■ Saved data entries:
----
-- ==== Sys2Proof/Certificates/Slice0/Obligations.lean ====
section
/-! DEFINITION. The statements for the provers. Each docstring names the rule of spec/ it formalises. Where a next state
is written as a record `{ s with … }`, every field not named is unchanged: the record is the command's whole frame. -/

open Sys2Proof Sys2Proof.Machine

/-! ## The machine as a whole -/

/-- R38, R39: reset, of this and of every other configuration, leaves a state that meets the invariant. -/
def Obligations.ResetMeetsInvariant : Prop :=
  Invariant State.reset ∧ ∀ c : Cfg, Invariant (State.powerOn c)

/-- R38: every step, from every state that meets the invariant, leaves one that meets it. -/
def Obligations.StepKeepsInvariant : Prop :=
  ∀ s t : State, Invariant s → step s = .next t → Invariant t

/-- R80, R94, R256: a step runs the decoded oldest pending command on that command's inputs; a word that decodes to no
command is `BadCommand`; with no command pending the state is held. -/
def Obligations.StepRunsDecodedCommand : Prop :=
  (∀ (s : State) (c : Command) (rest : List Command) (i : Instr), s.port = c :: rest → decode c.word = .ok i →
    step s = exec i { s with port := rest, rxin := c.rxin, ds := c.ds }) ∧
  (∀ (s : State) (c : Command) (rest : List Command) (e : Reject), s.port = c :: rest → decode c.word = .error e →
    step s = .next { s with port := rest, rxin := [], ds := [], out := some { rc := .badCommand },
                            stepNo := s.stepNo + 1 }) ∧
  (∀ s : State, s.port = [] → step s = .next s)

/-- R17: a run cannot hang or get stuck: every number of steps from every state is answered by a next state. -/
def Obligations.EveryRunCompletes : Prop :=
  ∀ (k : Nat) (s : State), ∃ t : State, Sys2Proof.core.run k s = .next t

/-- R34: no step changes the configuration. -/
def Obligations.ConfigurationNeverChanges : Prop :=
  ∀ s t : State, step s = .next t → t.cfg = s.cfg

/-- R245: an instance that is inactive stays as it is for ever, and no command of a run makes it emit anything. -/
def Obligations.InactiveForEver : Prop :=
  ∀ (k : Nat) (s t : State), Invariant s → s.inst.active = false → Sys2Proof.core.run k s = .next t →
    t.inst = s.inst ∧
    ∀ u : State, step t = .next u → t.port ≠ [] → ∃ r : Response, u.out = some r ∧
      r.txout = none ∧ r.listener = [] ∧ r.dsUsed = false

/-! ## Encoding -/

/-- R101: the words of the table of encodings decode to the commands they stand for; `0x8000` is in the reserved
range. -/
def Obligations.TableWordsDecode : Prop :=
  decode 0x0000 = .ok .nop ∧ decode 0x1000 = .ok .rst ∧
  decode 0x2000 = .ok (.txtick false) ∧ decode 0x2001 = .ok (.txtick true) ∧
  decode 0x3000 = .ok (.rxtick false) ∧ decode 0x3001 = .ok (.rxtick true) ∧
  decode 0x4000 = .ok .rdsts ∧ decode 0x5000 = .ok .rdtxc ∧ decode 0x6000 = .ok .rdrxc ∧
  decode 0x7003 = .ok (.rdplt 3) ∧ decode 0x7FFF = .ok (.rdplt 4095) ∧ decode 0x8000 = .ok (.reserved 0)

/-- R90 to R94: decoding an encoded well-formed command gives it back. -/
def Obligations.DecodeOfEncode : Prop :=
  ∀ i : Instr, i.wf = true → decode (encode i) = .ok i

/-- R90 to R94: a word that decodes is the encoding of the well-formed command it decodes to. -/
def Obligations.EncodeOfDecode : Prop :=
  ∀ (w : CmdWord) (i : Instr), decode w = .ok i → i.wf = true ∧ encode i = w

/-- R93: the must-be-zero bits are `arg[11:0]` of op 0, 1, 4, 5, 6 and `arg[11:1]` of op 2, 3; the decoder rejects exactly
the words that set one of them. -/
def Obligations.RejectedWordsSetMustBeZeroBits : Prop :=
  ∀ w : CmdWord, (∃ e : Reject, decode w = .error e) ↔
    ((w.toNat / 4096 ∈ [0, 1, 4, 5, 6] ∧ w.toNat % 4096 ≠ 0) ∨
     (w.toNat / 4096 ∈ [2, 3] ∧ 2 ≤ w.toNat % 4096))

/-- R230 (and R93): a word that sets a must-be-zero bit, or whose operation code is 8 to 15, answers response code 4
with no state change and no event, whatever `active` is. -/
def Obligations.BadCommandChangesNothing : Prop :=
  Rc.badCommand.code = 4 ∧
  ∀ (s : State) (c : Command) (rest : List Command), s.port = c :: rest →
    ((c.word.toNat / 4096 ∈ [0, 1, 4, 5, 6] ∧ c.word.toNat % 4096 ≠ 0) ∨
     (c.word.toNat / 4096 ∈ [2, 3] ∧ 2 ≤ c.word.toNat % 4096) ∨ 8 ≤ c.word.toNat / 4096) →
    step s = .next { s with port := rest, rxin := [], ds := [], out := some { rc := .badCommand },
                            stepNo := s.stepNo + 1 }

/-! ## The commands -/

/-- R220: `NOP`, the word `0x0000`, answers response code 0 and does nothing else, in every state. -/
def Obligations.NopOnlyAnswers : Prop :=
  encode .nop = 0x0000 ∧ decode 0x0000 = .ok .nop ∧ Rc.ok.code = 0 ∧
  ∀ s : State, exec .nop s =
    .next { s with rxin := [], ds := [], out := some { rc := .ok }, stepNo := s.stepNo + 1 }

/-- R94, R230: a word of the reserved range answers `BadCommand` and does nothing else. -/
def Obligations.ReservedOnlyAnswersBadCommand : Prop :=
  ∀ (x : Nat) (s : State), exec (.reserved x) s =
    .next { s with rxin := [], ds := [], out := some { rc := .badCommand }, stepNo := s.stepNo + 1 }

/-- R221, R271: `RST` puts every element the spec gives a reset value at that value, leaves the two unspecified arrays
with some contents of the right length, and answers 0, or 1 when the configuration is invalid. The second part spells out
what makes a configuration valid: clauses (a) to (e) of R10, one a line. -/
def Obligations.RstPutsResetValues : Prop :=
  (∀ s : State, ∃ (dv : List Byte) (ph : List Rat),
    dv.length = (layout s.cfg).dvlen ∧ ph.length = (layout s.cfg).d ∧
    exec .rst s = .next
      { s with
        inst :=
          { active := s.cfg.valid
            txCode := (List.range (layout s.cfg).d).map fun d => s.cfg.txSeed.getD d 0
            txSeg := 0
            txDv := dv
            txDvValid := false
            txBuf := []
            txSymCnt := 0
            rxPhase := ph
            rxFirstDone := false
            rxIdx := 0
            rxBuf := []
            pltAvg := List.replicate (layout s.cfg).p 0
            rxSymCnt := 0 }
        rxin := []
        ds := []
        out := some { rc := if s.cfg.valid then .ok else .inactive }
        stepNo := s.stepNo + 1 }) ∧
  ∀ c : Cfg, c.valid = true ↔
    ((∃ e : Nat, c.n = 2 ^ e) ∧ c.n ∈ c.nSupported) ∧
    (1 ≤ c.b ∧ c.b ∣ c.n ∧ 2 ≤ c.n / c.b) ∧
    (1 ≤ c.channelMin ∧ 1 ≤ c.channels ∧ (c.channelMin : Int) + c.channels - 1 ≤ c.n / 2 - 1) ∧
    (1 ≤ c.chunkData ∧ c.channels % (c.chunkData + 2) = 0 ∧ c.pilotOfs ≤ c.chunkData) ∧
    c.channels / (c.chunkData + 2) ≤ 4096

/-- R221: `RST` twice is the same as once. -/
def Obligations.RstTwiceIsRstOnce : Prop :=
  ∀ s t u : State, exec .rst s = .next t → exec .rst t = .next u → u.inst = t.inst ∧ u.out = t.out

/-- R222, first two lines: a transmit tick on an inactive instance, and one without an output buffer, end with their
response code and change nothing. -/
def Obligations.SkippedTransmitTick : Prop :=
  Rc.inactive.code = 1 ∧ Rc.txNoBuffer.code = 2 ∧
  (∀ (a : Bool) (s : State), s.inst.active = false → exec (.txtick a) s =
    .next { s with rxin := [], ds := [], out := some { rc := .inactive }, stepNo := s.stepNo + 1 }) ∧
  (∀ s : State, s.inst.active = true → exec (.txtick false) s =
    .next { s with rxin := [], ds := [], out := some { rc := .txNoBuffer }, stepNo := s.stepNo + 1 })

/-- R192, R150: a `FADE_IN` tick runs the encoder, then emits the first block times the rising half of the window.
The values of `point` are those of `Obligations.ConstellationPoints`, the bins of `mux` those of
`Obligations.SpectrumFollowsRoles`. -/
def Obligations.FadeInTick : Prop :=
  ∀ s : State, s.inst.active = true → s.inst.txSeg = 0 → 2 ≤ s.cfg.k →
    let E := build s.cfg
    let codes := if s.inst.txDvValid
      then s.inst.txCode.mapIdx fun d c => newCode s.cfg.offset c (dvGet s.inst.txDv d) else s.inst.txCode
    let wave := inverse E (mux s.cfg (codes.map (point E.num)) ⟨1, 0⟩)
    exec (.txtick true) s = .next
      { s with
        inst := { s.inst with
          txCode := codes
          txBuf := Mem.ofList wave
          txDvValid := false
          txSymCnt := (s.inst.txSymCnt + 1) % 2 ^ s.cfg.cntW
          txSeg := 1 }
        rxin := []
        ds := []
        out := some
          { rc := .ok
            txout := some ((List.range s.cfg.b).map fun j => (wave.getD j Cpx.zero).re * E.num.window s.cfg.b j) }
        stepNo := s.stepNo + 1 }

/-- R193: a `BODY` tick emits the unmodified stored samples of its block and moves to the next segment. -/
def Obligations.BodyTick : Prop :=
  ∀ s : State, s.inst.active = true → 1 ≤ s.inst.txSeg → s.inst.txSeg + 2 ≤ s.cfg.k →
    exec (.txtick true) s = .next
      { s with
        inst := { s.inst with txSeg := s.inst.txSeg + 1 }
        rxin := []
        ds := []
        out := some
          { rc := .ok
            txout := some ((List.range s.cfg.b).map fun j =>
              (Mem.read s.inst.txBuf (s.inst.txSeg * s.cfg.b + j)).re) }
        stepNo := s.stepNo + 1 }

/-- R194: a `FADE_OUT` tick fetches the next Data Vector and emits the last block times the falling half of the
window. The fetched vector is the one on the port, when the port carries one; that it is some vector of `DVLEN` bytes
otherwise is the model's choice (log 13). -/
def Obligations.FadeOutTick : Prop :=
  ∀ s : State, s.inst.active = true → s.inst.txSeg = s.cfg.k - 1 → 2 ≤ s.cfg.k →
    ∃ dv : List Byte, dv.length = (layout s.cfg).dvlen ∧
      (s.ds.length = (layout s.cfg).dvlen → dv = s.ds) ∧
      exec (.txtick true) s = .next
        { s with
          inst := { s.inst with txDv := dv, txDvValid := true, txSeg := 0 }
          rxin := []
          ds := []
          out := some
            { rc := .ok
              txout := some ((List.range s.cfg.b).map fun j =>
                (Mem.read s.inst.txBuf ((s.cfg.k - 1) * s.cfg.b + j)).re *
                  (num s.cfg).window s.cfg.b (s.cfg.b - j))
              dsUsed := true }
          stepNo := s.stepNo + 1 }

/-- R223, first line: a receive tick on an inactive instance releases its block unread. -/
def Obligations.InactiveReceiveTick : Prop :=
  ∀ (v : Bool) (s : State), s.inst.active = false → exec (.rxtick v) s =
    .next { s with rxin := [], ds := [], out := some { rc := .inactive }, stepNo := s.stepNo + 1 }

/-- R197, R223: a receive tick that does not fill the buffer stores its samples, or `B` zeros when it was starved, at
the next free indices, and changes nothing else. That a port that carries fewer than `B` samples still gives some block of
`B` samples is the model's choice (log 13). -/
def Obligations.ReceiveTickStoresBlock : Prop :=
  Rc.starvedInput.code = 3 ∧
  ∀ (v : Bool) (s : State), s.inst.active = true → Mem.wf s.inst.rxBuf →
    s.inst.rxIdx + s.cfg.b < s.cfg.n →
    ∃ (blk : List Rat) (buf : Mem Rat),
      blk.length = s.cfg.b ∧ (v = false → ∀ x ∈ blk, x = 0) ∧
      (v = true → s.rxin.length = s.cfg.b → blk = s.rxin) ∧
      exec (.rxtick v) s = .next
        { s with
          inst := { s.inst with rxBuf := buf, rxIdx := s.inst.rxIdx + s.cfg.b }
          rxin := []
          ds := []
          out := some { rc := if v then .ok else .starvedInput }
          stepNo := s.stepNo + 1 } ∧
      ∀ a : Nat, Mem.read buf a =
        if s.inst.rxIdx ≤ a ∧ a < s.inst.rxIdx + s.cfg.b then ⟨blk.getD (a - s.inst.rxIdx) 0, 0⟩
        else Mem.read s.inst.rxBuf a

/-- R169, R197: a receive tick that fills the buffer runs the decoder on it and starts over: the buffer holds the
spectrum, the stored angles are this symbol's, the pilot averages and the counter move, and unless it was the first
symbol one Data Vector goes to the listener. Which bins `demux` takes is in `Obligations.DemuxReadsActiveBinsOnly`. That a
port that carries fewer than `B` samples still gives some block of `B` samples is the model's choice (log 13). -/
def Obligations.ReceiveTickDecodes : Prop :=
  ∀ (v : Bool) (s : State), s.inst.active = true → Mem.wf s.inst.rxBuf → 1 ≤ s.cfg.b →
    s.inst.rxIdx + s.cfg.b = s.cfg.n →
    ∃ (blk : List Rat) (buf : Mem Rat),
      blk.length = s.cfg.b ∧ (v = false → ∀ x ∈ blk, x = 0) ∧
      (v = true → s.rxin.length = s.cfg.b → blk = s.rxin) ∧
      (∀ a : Nat, Mem.read buf a =
        if s.inst.rxIdx ≤ a ∧ a < s.inst.rxIdx + s.cfg.b then ⟨blk.getD (a - s.inst.rxIdx) 0, 0⟩
        else Mem.read s.inst.rxBuf a) ∧
      let E := build s.cfg
      let Y := forward E ((List.range s.cfg.n).map (Mem.read buf))
      let y := demux s.cfg Y
      let angles := y.ydata.map fun z => E.num.atan2 z.im z.re
      exec (.rxtick v) s = .next
        { s with
          inst := { s.inst with
            rxBuf := Mem.ofList Y
            rxPhase := angles
            pltAvg := s.inst.pltAvg.mapIdx fun p avg =>
              avg + s.cfg.alpha * (normAngle E.num (angle E.num (y.ypil2.getD p Cpx.zero)
                - angle E.num (y.ypil1.getD p Cpx.zero)) - avg)
            rxSymCnt := (s.inst.rxSymCnt + 1) % 2 ^ s.cfg.cntW
            rxFirstDone := true
            rxIdx := 0 }
          rxin := []
          ds := []
          out := some
            { rc := if v then .ok else .starvedInput
              listener := if s.inst.rxFirstDone
                then [decodeFields E.num (layout s.cfg) angles s.inst.rxPhase] else [] }
          stepNo := s.stepNo + 1 }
----
■ Task instructions:
Check each line of the entries above, and show every one holding the word "toNat".

■ Exercise answer:
    ((w.toNat / 4096 ∈ [0, 1, 4, 5, 6] ∧ w.toNat % 4096 ≠ 0) ∨
     (w.toNat / 4096 ∈ [2, 3] ∧ 2 ≤ w.toNat % 4096))
    ((c.word.toNat / 4096 ∈ [0, 1, 4, 5, 6] ∧ c.word.toNat % 4096 ≠ 0) ∨
     (c.word.toNat / 4096 ∈ [2, 3] ∧ 2 ≤ c.word.toNat % 4096) ∨ 8 ≤ c.word.toNat / 4096) →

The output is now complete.